**Input data**.
......
theorem State.auxCommand_kept {a s y1 y2 y3} (h : Kept a s) : Kept a (Prod.snd (Prod.snd (Prod.snd (Prod.snd (State.auxCommand s y1 y2 y3))))) := by
  unfold State.auxCommand
  extract_lets +onlyGivenNames v1
  obtain ⟨v2, e⟩ : ∃ y, y = v1 := ⟨_, rfl⟩
  rw [← e]
  clear e v1
  refine Kept.iteOf (fun p => Prod.snd (Prod.snd (Prod.snd (Prod.snd (p))))) ?_ ?_
  · extract_lets +onlyGivenNames v3
    obtain ⟨v5, e, h4⟩ : ∃ y, y = v3 ∧ Kept a (Prod.snd (Prod.snd (Prod.snd (y)))) := ⟨_, rfl, by
      refine State.cycleSetpt_kept ?_
      exact h
      ⟩
    rw [← e]
    clear e v3
    exact h4
  · extract_lets +onlyGivenNames v6
    obtain ⟨v7, e⟩ : ∃ y, y = v6 := ⟨_, rfl⟩
    rw [← e]
    clear e v6
    extract_lets +onlyGivenNames v8
    obtain ⟨v10, e, h9⟩ : ∃ y, y = v8 ∧ Kept a (y) := ⟨_, rfl, by
      refine State.setLoop_kept ?_
      exact h
      ⟩
    rw [← e]
    clear e v8
    split
    · rename_i z11 z12 z13
      split
      · rename_i z14 z15 z16
        extract_lets +onlyGivenNames v17
        obtain ⟨v18, e⟩ : ∃ y, y = v17 := ⟨_, rfl⟩
        rw [← e]
        clear e v17
        refine State.setAux_kept ?_
        exact h9
      · rename_i z19 z20
        exact h9
    · rename_i z21 z22
      split
      · rename_i z23 z24 z25
        extract_lets +onlyGivenNames v26
        obtain ⟨v27, e⟩ : ∃ y, y = v26 := ⟨_, rfl⟩
        rw [← e]
        clear e v26
        extract_lets +onlyGivenNames v28
        obtain ⟨v29, e⟩ : ∃ y, y = v28 := ⟨_, rfl⟩
        rw [← e]
        clear e v28
        extract_lets +onlyGivenNames v30
        obtain ⟨v31, e⟩ : ∃ y, y = v30 := ⟨_, rfl⟩
        rw [← e]
        clear e v30
        refine State.auxRefresh_kept ?_
        refine State.setAux_kept ?_
        exact h9
      · rename_i z32 z33
        exact h9

theorem State.auxHold_kept {a s y1 y2 y3} (h : Kept a s) : Kept a (State.auxHold s y1 y2 y3) := by
  unfold State.auxHold
  extract_lets +onlyGivenNames v1
  obtain ⟨v2, e⟩ : ∃ y, y = v1 := ⟨_, rfl⟩
  rw [← e]
  clear e v1
  refine Kept.ite ?_ ?_
  · extract_lets +onlyGivenNames v3
    obtain ⟨v5, e, h4⟩ : ∃ y, y = v3 ∧ Kept a (y) := ⟨_, rfl, by
      refine State.setAux_kept ?_
      exact h
      ⟩
    rw [← e]
    clear e v3
    refine Kept.ite ?_ ?_
    · refine State.setF_kept ?_
      refine State.setAux_kept ?_
      exact h4
    · exact h4
  · refine State.setAux_kept ?_
    exact h
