-- ==== Sys2Proof/Laws/KeptJob.lean ====
section
/-! SUPPORT. Every operation of Machine/Job.lean keeps the queue and the canonical tables (`Kept`). -/

set_option linter.unusedVariables false

namespace Sys2Proof.Machine

open Sys2Proof

theorem State.instructionError_kept {a s y1 y2} (h : Kept a s) : Kept a (State.instructionError s y1 y2) := by
  unfold State.instructionError
  extract_lets +onlyGivenNames v1
  obtain ⟨v3, e, h2⟩ : ∃ y, y = v1 ∧ Kept a (y) := ⟨_, rfl, by
    refine State.reach_kept ?_
    exact h
    ⟩
  rw [← e]
  clear e v1
  extract_lets +onlyGivenNames v4
  obtain ⟨v6, e, h5⟩ : ∃ y, y = v4 ∧ Kept a (y) := ⟨_, rfl, by
    refine State.severe_kept ?_
    refine State.setF_kept ?_
    exact h2
    ⟩
  rw [← e]
  clear e v4
  extract_lets +onlyGivenNames v7
  obtain ⟨v8, e⟩ : ∃ y, y = v7 := ⟨_, rfl⟩
  rw [← e]
  clear e v7
  refine State.suspend_kept ?_
  exact h5

theorem State.leaveVector_kept {a s y1} (h : Kept a s) : Kept a (State.leaveVector s y1) := by
  unfold State.leaveVector
  split
  · rename_i z1 z2 z3
    refine Kept.ite ?_ ?_
    · refine State.noEmitRecord_kept ?_
      exact h
    · exact h
  · rename_i z4 z5
    exact h

theorem State.dropCont_kept {a s y1} (h : Kept a s) : Kept a (State.dropCont s y1) := by
  unfold State.dropCont
  extract_lets +onlyGivenNames v1
  obtain ⟨v2, e⟩ : ∃ y, y = v1 := ⟨_, rfl⟩
  rw [← e]
  clear e v1
  split
  · rename_i z3 z4 z5 z6
    refine Kept.ite ?_ ?_
    · refine State.setPg_kept ?_
      exact h
    · exact h
  · rename_i z7 z8
    exact h

theorem State.layerEffect_kept {a s y1 y2} (h : Kept a s) : Kept a (State.layerEffect s y1 y2) := by
  unfold State.layerEffect
  split
  · rename_i z1 z2 z3
    refine State.setF_kept ?_
    exact h
  · rename_i z4 z5 z6
    refine State.setPg_kept ?_
    exact h
  · rename_i z7 z8 z9 z10 z11 z12
    refine State.setPg_kept ?_
    exact h
  · rename_i z13 z14 z15 z16
    exact h

theorem State.execLayer_kept {a s y1 y2} (h : Kept a s) : Kept a (State.execLayer s y1 y2) := by
  unfold State.execLayer
  extract_lets +onlyGivenNames v1
  obtain ⟨v3, e, h2⟩ : ∃ y, y = v1 ∧ Kept a (y) := ⟨_, rfl, by
    refine State.dropCont_kept ?_
    exact h
    ⟩
  rw [← e]
  clear e v1
  split
  · rename_i z4 z5
    exact h2
  · rename_i z6 z7 z8 z9
    extract_lets +onlyGivenNames v10
    obtain ⟨v11, e⟩ : ∃ y, y = v10 := ⟨_, rfl⟩
    rw [← e]
    clear e v10
    extract_lets +onlyGivenNames v12
    obtain ⟨v13, e⟩ : ∃ y, y = v12 := ⟨_, rfl⟩
    rw [← e]
    clear e v12
    refine Kept.ite ?_ ?_
    · exact h2
    · refine Kept.ite ?_ ?_
      · refine State.instructionError_kept ?_
        exact h2
      · refine Kept.ite ?_ ?_
        · exact h2
        · extract_lets +onlyGivenNames v14
          obtain ⟨v16, e, h15⟩ : ∃ y, y = v14 ∧ Kept a (y) := ⟨_, rfl, by
            refine State.leaveVector_kept ?_
            refine State.reach_kept ?_
            exact h2
            ⟩
          rw [← e]
          clear e v14
          extract_lets +onlyGivenNames v17
          obtain ⟨v19, e, h18⟩ : ∃ y, y = v17 ∧ Kept a (y) := ⟨_, rfl, by
            refine State.windowTo_kept ?_
            exact h15
            ⟩
          rw [← e]
          clear e v17
          extract_lets +onlyGivenNames v20
          obtain ⟨v21, e⟩ : ∃ y, y = v20 := ⟨_, rfl⟩
          rw [← e]
          clear e v20
          extract_lets +onlyGivenNames v22
          obtain ⟨v24, e, h23⟩ : ∃ y, y = v22 ∧ Kept a (y) := ⟨_, rfl, by
            refine State.setPg_kept ?_
            refine State.setF_kept ?_
            exact h18
            ⟩
          rw [← e]
          clear e v22
          refine State.layerEffect_kept ?_
          exact h23
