-- ==== Sys2Proof/Laws/KeptEthernet.lean ====
section
/-! SUPPORT. Every operation of Machine/Ethernet.lean keeps the queue and the canonical tables (`Kept`). -/

set_option linter.unusedVariables false

namespace Sys2Proof.Machine

open Sys2Proof

theorem State.txCount_kept {a s y1} (h : Kept a s) : Kept a (State.txCount s y1) := by
  unfold State.txCount
  refine State.incF_kept ?_
  exact h

theorem State.sendOut_kept {a s y1} (h : Kept a s) : Kept a (State.sendOut s y1) := by
  unfold State.sendOut
  refine Kept.ite ?_ ?_
  · refine State.txCount_kept ?_
    refine State.setHost_kept ?_
    exact h
  · exact h

theorem State.sendFrame_kept {a s y1 y2} (h : Kept a s) : Kept a (State.sendFrame s y1 y2) := by
  unfold State.sendFrame
  refine Kept.ite ?_ ?_
  · refine State.txCount_kept ?_
    refine State.setHost_kept ?_
    exact h
  · exact h

theorem State.toSubscriber_kept {a s y1 y2} (h : Kept a s) : Kept a (State.toSubscriber s y1 y2) := by
  unfold State.toSubscriber
  refine State.sendOut_kept ?_
  exact h

theorem State.evtBy_kept {a s y1 y2 y3 y4} (h : Kept a s) : Kept a (State.evtBy s y1 y2 y3 y4) := by
  unfold State.evtBy
  extract_lets +onlyGivenNames v1
  obtain ⟨v2, e⟩ : ∃ y, y = v1 := ⟨_, rfl⟩
  rw [← e]
  clear e v1
  extract_lets +onlyGivenNames v3
  obtain ⟨v4, e⟩ : ∃ y, y = v3 := ⟨_, rfl⟩
  rw [← e]
  clear e v3
  extract_lets +onlyGivenNames v5
  obtain ⟨v7, e, h6⟩ : ∃ y, y = v5 ∧ Kept a (y) := ⟨_, rfl, by
    refine State.setHost_kept ?_
    exact h
    ⟩
  rw [← e]
  clear e v5
  refine Kept.ite ?_ ?_
  · exact h6
  · refine Kept.foldl ?_ ?_
    · exact h6
    · intro t8 x9 h10
      refine State.toSubscriber_kept ?_
      exact h10

theorem State.evt_kept {a s y1 y2 y3} (h : Kept a s) : Kept a (State.evt s y1 y2 y3) := by
  unfold State.evt
  refine State.evtBy_kept ?_
  exact h

theorem State.evtComplete_kept {a s y1 y2} (h : Kept a s) : Kept a (State.evtComplete s y1 y2) := by
  unfold State.evtComplete
  refine State.evt_kept ?_
  exact h

theorem State.setUp_kept {a s y1 y2} (h : Kept a s) : Kept a (State.setUp s y1 y2) := by
  unfold State.setUp
  refine State.setUps_kept ?_ ?_
  · exact h
  · intro x1
    exact twf_tset _ _ x1

theorem State.upRewind_kept {a s y1} (h : Kept a s) : Kept a (State.upRewind s y1) := by
  unfold State.upRewind
  refine State.setUp_kept ?_
  exact h

theorem linkChange_kept {a y1 y2 y3 y4 y5 s} (h : Kept a s) : Kept a (linkChange y1 y2 y3 y4 y5 s) := by
  unfold linkChange
  extract_lets +onlyGivenNames v1
  obtain ⟨v2, e⟩ : ∃ y, y = v1 := ⟨_, rfl⟩
  rw [← e]
  clear e v1
  extract_lets +onlyGivenNames v3
  obtain ⟨v4, e⟩ : ∃ y, y = v3 := ⟨_, rfl⟩
  rw [← e]
  clear e v3
  extract_lets +onlyGivenNames v5
  obtain ⟨v6, e⟩ : ∃ y, y = v5 := ⟨_, rfl⟩
  rw [← e]
  clear e v5
  extract_lets +onlyGivenNames v7
  obtain ⟨v9, e, h8⟩ : ∃ y, y = v7 ∧ Kept a (y) := ⟨_, rfl, by
    refine State.setF_kept ?_
    refine State.setF_kept ?_
    refine State.setF_kept ?_
    refine State.setF_kept ?_
    exact h
    ⟩
  rw [← e]
  clear e v7
  refine Kept.ite ?_ ?_
  · exact h8
  · extract_lets +onlyGivenNames v10
    obtain ⟨v12, e, h11⟩ : ∃ y, y = v10 ∧ Kept a (y) := ⟨_, rfl, by
      refine State.warn_kept ?_
      refine State.setF_kept ?_
      refine State.setF_kept ?_
      exact h8
      ⟩
    rw [← e]
    clear e v10
    extract_lets +onlyGivenNames v13
    obtain ⟨v15, e, h14⟩ : ∃ y, y = v13 ∧ Kept a (y) := ⟨_, rfl, by
      refine Kept.ite ?_ ?_
      · exact h11
      · refine State.ethFlush_kept ?_
        exact h11
      ⟩
    rw [← e]
    clear e v13
    extract_lets +onlyGivenNames v16
    obtain ⟨v17, e⟩ : ∃ y, y = v16 := ⟨_, rfl⟩
    rw [← e]
    clear e v16
    extract_lets +onlyGivenNames v18
    obtain ⟨v20, e, h19⟩ : ∃ y, y = v18 ∧ Kept a (y) := ⟨_, rfl, by
      refine Kept.foldl ?_ ?_
      · exact h14
      · intro t21 x22 h23
        refine State.upRewind_kept ?_
        exact h23
      ⟩
    rw [← e]
    clear e v18
    refine State.evtBy_kept ?_
    exact h19

theorem State.arpReply_kept {a s y1 y2 y3} (h : Kept a s) : Kept a (State.arpReply s y1 y2 y3) := by
  unfold State.arpReply
  refine State.sendFrame_kept ?_
  exact h

theorem State.icmpReply_kept {a s y1 y2 y3 y4 y5} (h : Kept a s) : Kept a (State.icmpReply s y1 y2 y3 y4 y5) := by
  unfold State.icmpReply
  extract_lets +onlyGivenNames v1
  obtain ⟨v2, e⟩ : ∃ y, y = v1 := ⟨_, rfl⟩
  rw [← e]
  clear e v1
  extract_lets +onlyGivenNames v3
  obtain ⟨v4, e⟩ : ∃ y, y = v3 := ⟨_, rfl⟩
  rw [← e]
  clear e v3
  refine State.sendFrame_kept ?_
  exact h

theorem State.rxTake_kept {a s y1} (h : Kept a s) : Kept a (State.rxTake s y1) := by
  unfold State.rxTake
  split
  · rename_i z1 z2 z3
    refine State.setHost_kept ?_
    exact h
  · rename_i z4 z5
    exact h

theorem State.rxPut_kept {a s y1 y2} (h : Kept a s) : Kept a (State.rxPut s y1 y2) := by
  unfold State.rxPut
  refine State.setHost_kept ?_
  exact h

theorem State.rxStamp_kept {a s y1 y2 y3} (h : Kept a s) : Kept a (State.rxStamp s y1 y2 y3) := by
  unfold State.rxStamp
  refine Kept.ite ?_ ?_
  · refine State.setHost_kept ?_
    exact h
  · exact h

theorem State.frameTaken_kept {a s y1 y2 y3} (h : Kept a s) : Kept a (Prod.snd (State.frameTaken s y1 y2 y3)) := by
  unfold State.frameTaken
  refine Kept.iteOf (fun p => Prod.snd (p)) ?_ ?_
  · exact h
  · refine Kept.iteOf (fun p => Prod.snd (p)) ?_ ?_
    · refine State.incF_kept ?_
      refine State.setF_kept ?_
      exact h
    · refine Kept.iteOf (fun p => Prod.snd (p)) ?_ ?_
      · exact h
      · refine Kept.iteOf (fun p => Prod.snd (p)) ?_ ?_
        · refine State.incF_kept ?_
          refine State.setF_kept ?_
          exact h
        · refine State.incF_kept ?_
          exact h

theorem transmitStamp_kept {a y1 y2 y3 y4 s} (h : Kept a s) : Kept a (transmitStamp y1 y2 y3 y4 s) := by
  unfold transmitStamp
  extract_lets +onlyGivenNames v1
  obtain ⟨v2, e⟩ : ∃ y, y = v1 := ⟨_, rfl⟩
  rw [← e]
  clear e v1
  extract_lets +onlyGivenNames v3
  obtain ⟨v4, e⟩ : ∃ y, y = v3 := ⟨_, rfl⟩
  rw [← e]
  clear e v3
  refine State.setHost_kept ?_
  exact h

end Sys2Proof.Machine
end

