theorem porstAssert_kept {a s} (h : Kept a s) : Kept a (porstAssert s) := by
  unfold porstAssert
  refine State.holdReset_kept ?_
  refine State.setHolds_kept ?_
  exact h

theorem resetAssert_kept {a s} (h : Kept a s) : Kept a (resetAssert s) := by
  unfold resetAssert
  refine State.holdReset_kept ?_
  refine State.setHolds_kept ?_
  exact h

theorem brownoutWarning_kept {a y1 s} (h : Kept a s) : Kept a (brownoutWarning y1 s) := by
  unfold brownoutWarning
  refine State.critical_kept ?_
  refine State.gateOffAll_kept ?_
  exact h

theorem brownoutReset_kept {a y1 s} (h : Kept a s) : Kept a (brownoutReset y1 s) := by
  unfold brownoutReset
  refine State.holdReset_kept ?_
  refine State.setHolds_kept ?_
  exact h

theorem State.railRound_kept {a s y1 y2} (h : Kept a s) : Kept a (State.railRound s y1 y2) := by
  unfold State.railRound
  extract_lets +onlyGivenNames v1
  obtain ⟨v2, e⟩ : ∃ y, y = v1 := ⟨_, rfl⟩
  rw [← e]
  clear e v1
  extract_lets +onlyGivenNames v3
  obtain ⟨v4, e⟩ : ∃ y, y = v3 := ⟨_, rfl⟩
  rw [← e]
  clear e v3
  extract_lets +onlyGivenNames v5
  obtain ⟨v6, e⟩ : ∃ y, y = v5 := ⟨_, rfl⟩
  rw [← e]
  clear e v5
  extract_lets +onlyGivenNames v7
  obtain ⟨v9, e, h8⟩ : ∃ y, y = v7 ∧ Kept a (y) := ⟨_, rfl, by
    refine State.setF_kept ?_
    refine State.setF_kept ?_
    refine State.setF_kept ?_
    exact h
    ⟩
  rw [← e]
  clear e v7
  extract_lets +onlyGivenNames v10
  obtain ⟨v11, e⟩ : ∃ y, y = v10 := ⟨_, rfl⟩
  rw [← e]
  clear e v10
  extract_lets +onlyGivenNames v12
  obtain ⟨v14, e, h13⟩ : ∃ y, y = v12 ∧ Kept a (y) := ⟨_, rfl, by
    refine State.setHouse_kept ?_
    exact h8
    ⟩
  rw [← e]
  clear e v12
  extract_lets +onlyGivenNames v15
  obtain ⟨v17, e, h16⟩ : ∃ y, y = v15 ∧ Kept a (y) := ⟨_, rfl, by
    refine State.warn_kept ?_
    refine State.setF_kept ?_
    exact h13
    ⟩
  rw [← e]
  clear e v15
  extract_lets +onlyGivenNames v18
  obtain ⟨v20, e, h19⟩ : ∃ y, y = v18 ∧ Kept a (y) := ⟨_, rfl, by
    refine Kept.ite ?_ ?_
    · refine Kept.ite ?_ ?_
      · refine State.severe_kept ?_
        exact h16
      · exact h16
    · exact h13
    ⟩
  rw [← e]
  clear e v18
  refine Kept.ite ?_ ?_
  · extract_lets +onlyGivenNames v21
    obtain ⟨v22, e⟩ : ∃ y, y = v21 := ⟨_, rfl⟩
    rw [← e]
    clear e v21
    extract_lets +onlyGivenNames v23
    obtain ⟨v25, e, h24⟩ : ∃ y, y = v23 ∧ Kept a (y) := ⟨_, rfl, by
      refine State.setF_kept ?_
      exact h19
      ⟩
    rw [← e]
    clear e v23
    refine Kept.ite ?_ ?_
    · refine State.warn_kept ?_
      refine State.setF_kept ?_
      exact h24
    · exact h24
  · exact h19
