theorem capRecord_kept {a y1 y2 s} (h : Kept a s) : Kept a (capRecord y1 y2 s) := by
  unfold capRecord
  refine Kept.ite ?_ ?_
  · exact h
  · extract_lets +onlyGivenNames v1
    obtain ⟨v2, e⟩ : ∃ y, y = v1 := ⟨_, rfl⟩
    rw [← e]
    clear e v1
    extract_lets +onlyGivenNames v3
    obtain ⟨v5, e, h4⟩ : ∃ y, y = v3 ∧ Kept a (y) := ⟨_, rfl, by
      refine Kept.ite ?_ ?_
      · refine State.setF_kept ?_
        refine State.setF_kept ?_
        refine State.setF_kept ?_
        refine State.setF_kept ?_
        exact h
      · exact h
      ⟩
    rw [← e]
    clear e v3
    refine Kept.ite ?_ ?_
    · refine State.linkRaise_kept ?_
      refine State.setLinkState_kept ?_
      exact h4
    · refine State.setLink_kept ?_
      refine State.setLinkState_kept ?_
      exact h4

theorem badBlock_kept {a y1 y2 y3 y4 s} (h : Kept a s) : Kept a (badBlock y1 y2 y3 y4 s) := by
  unfold badBlock
  extract_lets +onlyGivenNames v1
  obtain ⟨v2, e⟩ : ∃ y, y = v1 := ⟨_, rfl⟩
  rw [← e]
  clear e v1
  refine Kept.ite ?_ ?_
  · exact h
  · extract_lets +onlyGivenNames v3
    obtain ⟨v5, e, h4⟩ : ∃ y, y = v3 ∧ Kept a (y) := ⟨_, rfl, by
      refine Kept.ite ?_ ?_
      · refine State.incF_kept ?_
        exact h
      · exact h
      ⟩
    rw [← e]
    clear e v3
    extract_lets +onlyGivenNames v6
    obtain ⟨v7, e⟩ : ∃ y, y = v6 := ⟨_, rfl⟩
    rw [← e]
    clear e v6
    refine Kept.ite ?_ ?_
    · exact h4
    · extract_lets +onlyGivenNames v8
      obtain ⟨v9, e⟩ : ∃ y, y = v8 := ⟨_, rfl⟩
      rw [← e]
      clear e v8
      extract_lets +onlyGivenNames v10
      obtain ⟨v12, e, h11⟩ : ∃ y, y = v10 ∧ Kept a (y) := ⟨_, rfl, by
        refine State.setLane_kept ?_
        exact h4
        ⟩
      rw [← e]
      clear e v10
      refine Kept.ite ?_ ?_
      · refine State.laneLost_kept ?_
        exact h11
      · exact h11

theorem State.takeBlock_kept {a s y1 y2 y3 y4} (h : Kept a s) : Kept a (Prod.snd (State.takeBlock s y1 y2 y3 y4)) := by
  unfold State.takeBlock
  extract_lets +onlyGivenNames v1
  obtain ⟨v3, e, h2⟩ : ∃ y, y = v1 ∧ Kept a (y) := ⟨_, rfl, by
    refine State.reach_kept ?_
    exact h
    ⟩
  rw [← e]
  clear e v1
  extract_lets +onlyGivenNames v4
  obtain ⟨v5, e⟩ : ∃ y, y = v4 := ⟨_, rfl⟩
  rw [← e]
  clear e v4
  refine Kept.iteOf (fun p => Prod.snd (p)) ?_ ?_
  · exact h2
  · refine Kept.iteOf (fun p => Prod.snd (p)) ?_ ?_
    · exact h2
    · extract_lets +onlyGivenNames v6
      obtain ⟨v7, e⟩ : ∃ y, y = v6 := ⟨_, rfl⟩
      rw [← e]
      clear e v6
      split
      · rename_i z8 z9 z10
        refine State.setLink_kept ?_
        exact h2
      · rename_i z11 z12
        refine State.setLink_kept ?_
        exact h2

theorem State.countRsv_kept {a s y1 y2} (h : Kept a s) : Kept a (State.countRsv s y1 y2) := by
  unfold State.countRsv
  refine Kept.ite ?_ ?_
  · refine State.incF_kept ?_
    exact h
  · exact h

theorem superframeStart_kept {a y1 s} (h : Kept a s) : Kept a (superframeStart y1 s) := by
  unfold superframeStart
  refine Kept.ite ?_ ?_
  · exact h
  · extract_lets +onlyGivenNames v1
    obtain ⟨v3, e, h2⟩ : ∃ y, y = v1 ∧ Kept a (y) := ⟨_, rfl, by
      refine State.reach_kept ?_
      exact h
      ⟩
    rw [← e]
    clear e v1
    extract_lets +onlyGivenNames v4
    obtain ⟨v6, e, h5⟩ : ∃ y, y = v4 ∧ Kept a (y) := ⟨_, rfl, by
      unfold v4
      split
      · rename_i z7 z8 z9
        refine State.deliver_kept ?_
        exact h2
      · rename_i z10 z11
        exact h2
      ⟩
    rw [← e]
    clear e v4
    refine Kept.foldl ?_ ?_
    · exact h5
    · intro t12 x13 h14
      refine Kept.ite ?_ ?_
      · exact h14
      · refine Kept.foldl ?_ ?_
        · exact h14
        · intro t15 x16 h17
          extract_lets +onlyGivenNames v18
          obtain ⟨v19, e⟩ : ∃ y, y = v18 := ⟨_, rfl⟩
          rw [← e]
          clear e v18
          refine Kept.ite ?_ ?_
          · exact h17
          · extract_lets +onlyGivenNames v20
            obtain ⟨v21, e⟩ : ∃ y, y = v20 := ⟨_, rfl⟩
            rw [← e]
            clear e v20
            refine State.setLane_kept ?_
            exact h17

theorem State.htTrack_kept {a s y1 y2} (h : Kept a s) : Kept a (State.htTrack s y1 y2) := by
  unfold State.htTrack
  extract_lets +onlyGivenNames v1
  obtain ⟨v2, e⟩ : ∃ y, y = v1 := ⟨_, rfl⟩
  rw [← e]
  clear e v1
  extract_lets +onlyGivenNames v3
  obtain ⟨v4, e⟩ : ∃ y, y = v3 := ⟨_, rfl⟩
  rw [← e]
  clear e v3
  extract_lets +onlyGivenNames v5
  obtain ⟨v6, e⟩ : ∃ y, y = v5 := ⟨_, rfl⟩
  rw [← e]
  clear e v5
  extract_lets +onlyGivenNames v7
  obtain ⟨v8, e⟩ : ∃ y, y = v7 := ⟨_, rfl⟩
  rw [← e]
  clear e v7
  extract_lets +onlyGivenNames v9
  obtain ⟨v10, e⟩ : ∃ y, y = v9 := ⟨_, rfl⟩
  rw [← e]
  clear e v9
  extract_lets +onlyGivenNames v11
  obtain ⟨v13, e, h12⟩ : ∃ y, y = v11 ∧ Kept a (y) := ⟨_, rfl, by
    refine State.setFi_kept ?_
    exact h
    ⟩
  rw [← e]
  clear e v11
  extract_lets +onlyGivenNames v14
  obtain ⟨v15, e⟩ : ∃ y, y = v14 := ⟨_, rfl⟩
  rw [← e]
  clear e v14
  refine Kept.ite ?_ ?_
  · refine State.raise_kept ?_
    refine State.setF_kept ?_
    refine State.setF_kept ?_
    refine State.setHt_kept ?_
    exact h12
  · extract_lets +onlyGivenNames v16
    obtain ⟨v17, e⟩ : ∃ y, y = v16 := ⟨_, rfl⟩
    rw [← e]
    clear e v16
    extract_lets +onlyGivenNames v18
    obtain ⟨v20, e, h19⟩ : ∃ y, y = v18 ∧ Kept a (y) := ⟨_, rfl, by
      refine State.setF_kept ?_
      exact h12
      ⟩
    rw [← e]
    clear e v18
    refine State.setHt_kept ?_
    exact h19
......
**Problem statement**.
Restate word for word the lines of the data above, starting at the line containing "obtain ⟨v10, e⟩ : ∃ y, y = v9 := ⟨_, rfl⟩" and ending at the line containing "obtain ⟨v15, e⟩ : ∃ y, y = v14 := ⟨_, rfl⟩", both included, and nothing more.

**Answer space**.
  obtain ⟨v10, e⟩ : ∃ y, y = v9 := ⟨_, rfl⟩
  rw [← e]
  clear e v9
  extract_lets +onlyGivenNames v11
  obtain ⟨v13, e, h12⟩ : ∃ y, y = v11 ∧ Kept a (y) := ⟨_, rfl, by
    refine State.setFi_kept ?_
    exact h
    ⟩
  rw [← e]
  clear e v11
  extract_lets +onlyGivenNames v14
  obtain ⟨v15, e⟩ : ∃ y, y = v14 := ⟨_, rfl⟩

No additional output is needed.